**EXERCISE OBJECTIVE**. Hunt for the word "AccAct" across the entries below, copying each line that holds it.
** LISTED ENTRIES follows **
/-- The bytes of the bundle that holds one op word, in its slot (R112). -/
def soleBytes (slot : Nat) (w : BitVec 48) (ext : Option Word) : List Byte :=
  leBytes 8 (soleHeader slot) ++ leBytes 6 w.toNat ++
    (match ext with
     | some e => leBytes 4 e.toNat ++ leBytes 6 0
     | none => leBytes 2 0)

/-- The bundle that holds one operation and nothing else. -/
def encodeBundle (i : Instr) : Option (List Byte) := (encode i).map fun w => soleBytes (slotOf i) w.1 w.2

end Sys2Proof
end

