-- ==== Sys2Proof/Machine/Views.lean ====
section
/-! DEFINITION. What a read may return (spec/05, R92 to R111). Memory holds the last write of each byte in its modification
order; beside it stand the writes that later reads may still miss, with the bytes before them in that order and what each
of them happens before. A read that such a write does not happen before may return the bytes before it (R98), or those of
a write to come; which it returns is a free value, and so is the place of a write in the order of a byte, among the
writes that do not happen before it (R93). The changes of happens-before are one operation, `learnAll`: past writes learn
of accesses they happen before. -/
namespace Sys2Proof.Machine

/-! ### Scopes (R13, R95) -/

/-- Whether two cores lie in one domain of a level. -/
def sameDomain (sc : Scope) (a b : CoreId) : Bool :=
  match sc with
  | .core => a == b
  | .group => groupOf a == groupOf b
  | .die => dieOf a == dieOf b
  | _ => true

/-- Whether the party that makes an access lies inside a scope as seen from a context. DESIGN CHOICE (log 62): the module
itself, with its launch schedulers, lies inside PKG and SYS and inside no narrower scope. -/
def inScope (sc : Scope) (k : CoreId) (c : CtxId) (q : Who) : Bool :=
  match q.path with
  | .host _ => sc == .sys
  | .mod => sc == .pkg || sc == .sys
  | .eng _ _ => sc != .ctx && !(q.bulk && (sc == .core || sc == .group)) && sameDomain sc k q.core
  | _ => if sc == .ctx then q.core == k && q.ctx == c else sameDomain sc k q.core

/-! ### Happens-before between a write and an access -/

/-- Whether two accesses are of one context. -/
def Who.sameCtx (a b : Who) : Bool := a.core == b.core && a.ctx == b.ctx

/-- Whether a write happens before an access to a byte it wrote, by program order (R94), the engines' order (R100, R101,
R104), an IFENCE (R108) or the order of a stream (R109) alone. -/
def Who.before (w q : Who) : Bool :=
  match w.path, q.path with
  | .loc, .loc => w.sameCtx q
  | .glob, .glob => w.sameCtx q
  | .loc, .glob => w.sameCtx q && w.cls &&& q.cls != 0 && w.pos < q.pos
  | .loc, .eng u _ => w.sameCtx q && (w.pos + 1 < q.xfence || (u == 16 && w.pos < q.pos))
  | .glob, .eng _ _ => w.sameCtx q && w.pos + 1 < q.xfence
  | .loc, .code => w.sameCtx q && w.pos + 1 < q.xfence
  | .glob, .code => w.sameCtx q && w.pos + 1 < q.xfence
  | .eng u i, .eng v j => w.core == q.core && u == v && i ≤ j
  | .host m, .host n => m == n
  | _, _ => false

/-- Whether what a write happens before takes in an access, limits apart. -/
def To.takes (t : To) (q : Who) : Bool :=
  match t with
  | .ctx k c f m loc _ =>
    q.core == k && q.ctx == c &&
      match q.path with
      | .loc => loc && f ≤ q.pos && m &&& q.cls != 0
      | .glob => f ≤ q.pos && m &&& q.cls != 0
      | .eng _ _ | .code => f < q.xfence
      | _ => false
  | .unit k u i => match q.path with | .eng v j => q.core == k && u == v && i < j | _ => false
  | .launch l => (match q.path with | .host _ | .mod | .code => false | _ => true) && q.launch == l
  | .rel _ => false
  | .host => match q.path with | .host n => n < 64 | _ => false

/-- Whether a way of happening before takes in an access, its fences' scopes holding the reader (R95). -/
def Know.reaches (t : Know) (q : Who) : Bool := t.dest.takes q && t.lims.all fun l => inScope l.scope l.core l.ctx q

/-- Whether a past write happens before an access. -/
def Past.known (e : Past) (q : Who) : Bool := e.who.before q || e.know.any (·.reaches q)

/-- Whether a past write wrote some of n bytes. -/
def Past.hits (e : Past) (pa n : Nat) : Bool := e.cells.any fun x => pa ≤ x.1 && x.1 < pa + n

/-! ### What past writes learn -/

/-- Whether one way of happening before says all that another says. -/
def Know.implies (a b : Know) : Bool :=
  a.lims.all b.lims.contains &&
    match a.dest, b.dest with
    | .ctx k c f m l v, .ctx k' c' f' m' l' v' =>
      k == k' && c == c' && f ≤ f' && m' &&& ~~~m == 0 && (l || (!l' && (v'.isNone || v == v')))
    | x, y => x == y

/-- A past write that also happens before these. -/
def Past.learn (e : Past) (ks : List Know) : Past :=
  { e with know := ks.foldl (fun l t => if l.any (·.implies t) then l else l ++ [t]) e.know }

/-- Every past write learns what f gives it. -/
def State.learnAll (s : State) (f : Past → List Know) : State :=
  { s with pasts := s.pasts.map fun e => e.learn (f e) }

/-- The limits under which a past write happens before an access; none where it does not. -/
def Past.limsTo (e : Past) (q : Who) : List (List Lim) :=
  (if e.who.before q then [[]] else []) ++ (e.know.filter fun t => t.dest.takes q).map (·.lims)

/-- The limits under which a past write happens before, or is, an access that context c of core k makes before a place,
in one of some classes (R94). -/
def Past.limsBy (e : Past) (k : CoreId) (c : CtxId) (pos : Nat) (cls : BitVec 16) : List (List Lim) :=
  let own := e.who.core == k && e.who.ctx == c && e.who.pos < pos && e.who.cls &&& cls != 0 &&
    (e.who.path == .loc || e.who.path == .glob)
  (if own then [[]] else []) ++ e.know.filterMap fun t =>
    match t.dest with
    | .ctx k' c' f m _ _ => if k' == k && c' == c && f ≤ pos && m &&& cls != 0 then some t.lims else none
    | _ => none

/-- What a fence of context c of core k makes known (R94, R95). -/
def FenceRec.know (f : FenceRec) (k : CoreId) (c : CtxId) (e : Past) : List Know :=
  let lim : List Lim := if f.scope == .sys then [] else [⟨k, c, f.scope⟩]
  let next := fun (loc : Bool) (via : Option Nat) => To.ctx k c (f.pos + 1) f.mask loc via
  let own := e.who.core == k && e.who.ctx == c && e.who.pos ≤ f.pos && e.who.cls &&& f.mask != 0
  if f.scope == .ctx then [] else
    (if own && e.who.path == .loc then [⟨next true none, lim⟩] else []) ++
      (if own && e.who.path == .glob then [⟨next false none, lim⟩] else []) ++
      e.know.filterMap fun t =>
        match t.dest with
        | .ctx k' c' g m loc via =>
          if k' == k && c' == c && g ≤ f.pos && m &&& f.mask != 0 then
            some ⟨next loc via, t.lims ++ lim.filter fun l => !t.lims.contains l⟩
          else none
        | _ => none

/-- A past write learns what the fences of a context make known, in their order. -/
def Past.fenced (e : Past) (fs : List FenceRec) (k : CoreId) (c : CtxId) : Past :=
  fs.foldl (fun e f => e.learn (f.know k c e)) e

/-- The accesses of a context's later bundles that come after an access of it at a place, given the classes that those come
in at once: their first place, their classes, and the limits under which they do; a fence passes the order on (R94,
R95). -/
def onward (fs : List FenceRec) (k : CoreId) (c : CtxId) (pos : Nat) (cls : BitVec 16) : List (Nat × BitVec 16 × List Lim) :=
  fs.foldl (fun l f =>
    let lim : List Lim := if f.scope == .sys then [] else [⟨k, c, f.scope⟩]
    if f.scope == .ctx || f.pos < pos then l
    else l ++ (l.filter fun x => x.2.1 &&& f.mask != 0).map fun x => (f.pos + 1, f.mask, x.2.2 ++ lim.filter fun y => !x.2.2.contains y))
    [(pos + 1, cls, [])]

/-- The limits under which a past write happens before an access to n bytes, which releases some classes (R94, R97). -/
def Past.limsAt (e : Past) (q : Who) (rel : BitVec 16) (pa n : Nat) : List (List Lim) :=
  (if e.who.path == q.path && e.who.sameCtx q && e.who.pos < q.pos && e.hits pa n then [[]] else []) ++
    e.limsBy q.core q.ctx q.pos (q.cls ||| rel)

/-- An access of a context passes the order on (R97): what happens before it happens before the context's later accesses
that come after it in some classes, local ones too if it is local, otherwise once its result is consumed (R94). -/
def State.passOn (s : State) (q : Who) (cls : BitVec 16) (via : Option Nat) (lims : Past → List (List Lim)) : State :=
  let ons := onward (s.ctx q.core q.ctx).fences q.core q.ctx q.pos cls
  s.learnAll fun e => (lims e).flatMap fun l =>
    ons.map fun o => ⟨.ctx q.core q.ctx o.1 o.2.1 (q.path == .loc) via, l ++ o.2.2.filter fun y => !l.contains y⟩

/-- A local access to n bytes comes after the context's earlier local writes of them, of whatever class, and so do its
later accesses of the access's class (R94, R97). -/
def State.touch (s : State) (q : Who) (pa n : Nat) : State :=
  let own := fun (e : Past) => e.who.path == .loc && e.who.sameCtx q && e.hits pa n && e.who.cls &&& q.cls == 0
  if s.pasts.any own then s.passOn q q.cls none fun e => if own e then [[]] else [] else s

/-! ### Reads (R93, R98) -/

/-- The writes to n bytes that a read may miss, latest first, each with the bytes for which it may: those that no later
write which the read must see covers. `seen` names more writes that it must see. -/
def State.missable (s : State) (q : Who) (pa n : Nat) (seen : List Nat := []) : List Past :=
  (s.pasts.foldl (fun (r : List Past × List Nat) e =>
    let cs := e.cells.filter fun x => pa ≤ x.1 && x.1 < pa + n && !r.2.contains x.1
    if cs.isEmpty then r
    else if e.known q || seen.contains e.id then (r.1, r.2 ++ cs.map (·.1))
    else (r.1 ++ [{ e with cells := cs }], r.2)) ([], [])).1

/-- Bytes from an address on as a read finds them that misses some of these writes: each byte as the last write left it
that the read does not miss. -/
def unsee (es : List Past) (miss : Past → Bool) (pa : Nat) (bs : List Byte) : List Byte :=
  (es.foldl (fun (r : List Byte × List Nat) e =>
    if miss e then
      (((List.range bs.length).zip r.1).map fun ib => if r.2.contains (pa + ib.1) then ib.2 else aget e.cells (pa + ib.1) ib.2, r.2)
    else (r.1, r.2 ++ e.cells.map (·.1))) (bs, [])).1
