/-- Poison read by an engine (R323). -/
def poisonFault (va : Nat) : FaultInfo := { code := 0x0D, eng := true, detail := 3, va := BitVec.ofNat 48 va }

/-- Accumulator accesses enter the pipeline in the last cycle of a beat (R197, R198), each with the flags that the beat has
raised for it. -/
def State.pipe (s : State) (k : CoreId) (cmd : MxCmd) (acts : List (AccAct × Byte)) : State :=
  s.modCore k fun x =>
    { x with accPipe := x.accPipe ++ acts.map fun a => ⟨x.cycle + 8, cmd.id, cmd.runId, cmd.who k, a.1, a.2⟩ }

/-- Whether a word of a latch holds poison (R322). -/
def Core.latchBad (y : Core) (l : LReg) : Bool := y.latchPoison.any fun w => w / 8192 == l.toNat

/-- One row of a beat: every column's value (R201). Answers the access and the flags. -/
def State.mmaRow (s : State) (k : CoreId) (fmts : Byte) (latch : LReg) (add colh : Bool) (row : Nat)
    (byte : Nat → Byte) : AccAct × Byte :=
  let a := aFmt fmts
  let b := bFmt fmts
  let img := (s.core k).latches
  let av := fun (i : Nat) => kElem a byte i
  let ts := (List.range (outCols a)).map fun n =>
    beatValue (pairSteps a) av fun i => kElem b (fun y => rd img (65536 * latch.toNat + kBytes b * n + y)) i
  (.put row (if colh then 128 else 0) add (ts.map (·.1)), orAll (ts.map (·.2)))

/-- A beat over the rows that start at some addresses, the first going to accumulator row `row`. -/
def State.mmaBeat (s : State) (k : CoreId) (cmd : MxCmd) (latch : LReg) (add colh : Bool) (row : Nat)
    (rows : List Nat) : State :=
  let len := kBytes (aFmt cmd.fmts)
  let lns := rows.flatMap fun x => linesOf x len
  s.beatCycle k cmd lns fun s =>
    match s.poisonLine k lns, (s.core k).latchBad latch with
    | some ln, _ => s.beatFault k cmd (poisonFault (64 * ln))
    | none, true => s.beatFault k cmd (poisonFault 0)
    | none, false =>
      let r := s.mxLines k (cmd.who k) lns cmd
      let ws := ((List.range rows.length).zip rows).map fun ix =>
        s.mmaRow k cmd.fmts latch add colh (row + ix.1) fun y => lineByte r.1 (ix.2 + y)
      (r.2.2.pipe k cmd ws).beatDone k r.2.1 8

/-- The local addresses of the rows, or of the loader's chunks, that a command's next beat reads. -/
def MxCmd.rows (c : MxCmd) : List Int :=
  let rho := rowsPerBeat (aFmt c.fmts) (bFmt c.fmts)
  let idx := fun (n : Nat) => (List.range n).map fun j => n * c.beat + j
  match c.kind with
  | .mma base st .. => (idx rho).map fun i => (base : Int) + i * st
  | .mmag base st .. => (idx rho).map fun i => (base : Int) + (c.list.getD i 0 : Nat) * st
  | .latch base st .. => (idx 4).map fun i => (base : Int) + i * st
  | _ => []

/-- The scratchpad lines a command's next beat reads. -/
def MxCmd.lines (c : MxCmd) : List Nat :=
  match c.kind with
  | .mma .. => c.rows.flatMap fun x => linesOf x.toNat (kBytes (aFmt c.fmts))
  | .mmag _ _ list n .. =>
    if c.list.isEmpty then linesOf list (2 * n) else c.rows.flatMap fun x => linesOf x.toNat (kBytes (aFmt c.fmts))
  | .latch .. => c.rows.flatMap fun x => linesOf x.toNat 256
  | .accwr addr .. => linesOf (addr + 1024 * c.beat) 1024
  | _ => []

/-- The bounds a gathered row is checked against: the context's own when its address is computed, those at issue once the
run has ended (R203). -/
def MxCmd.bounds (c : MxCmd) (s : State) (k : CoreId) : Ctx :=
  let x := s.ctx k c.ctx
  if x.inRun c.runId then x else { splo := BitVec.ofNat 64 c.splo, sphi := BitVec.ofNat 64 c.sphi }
** End of LISTED ENTRIES **
**PROBLEM SOLUTION**.
def State.pipe (s : State) (k : CoreId) (cmd : MxCmd) (acts : List (AccAct × Byte)) : State :=
    (byte : Nat → Byte) : AccAct × Byte :=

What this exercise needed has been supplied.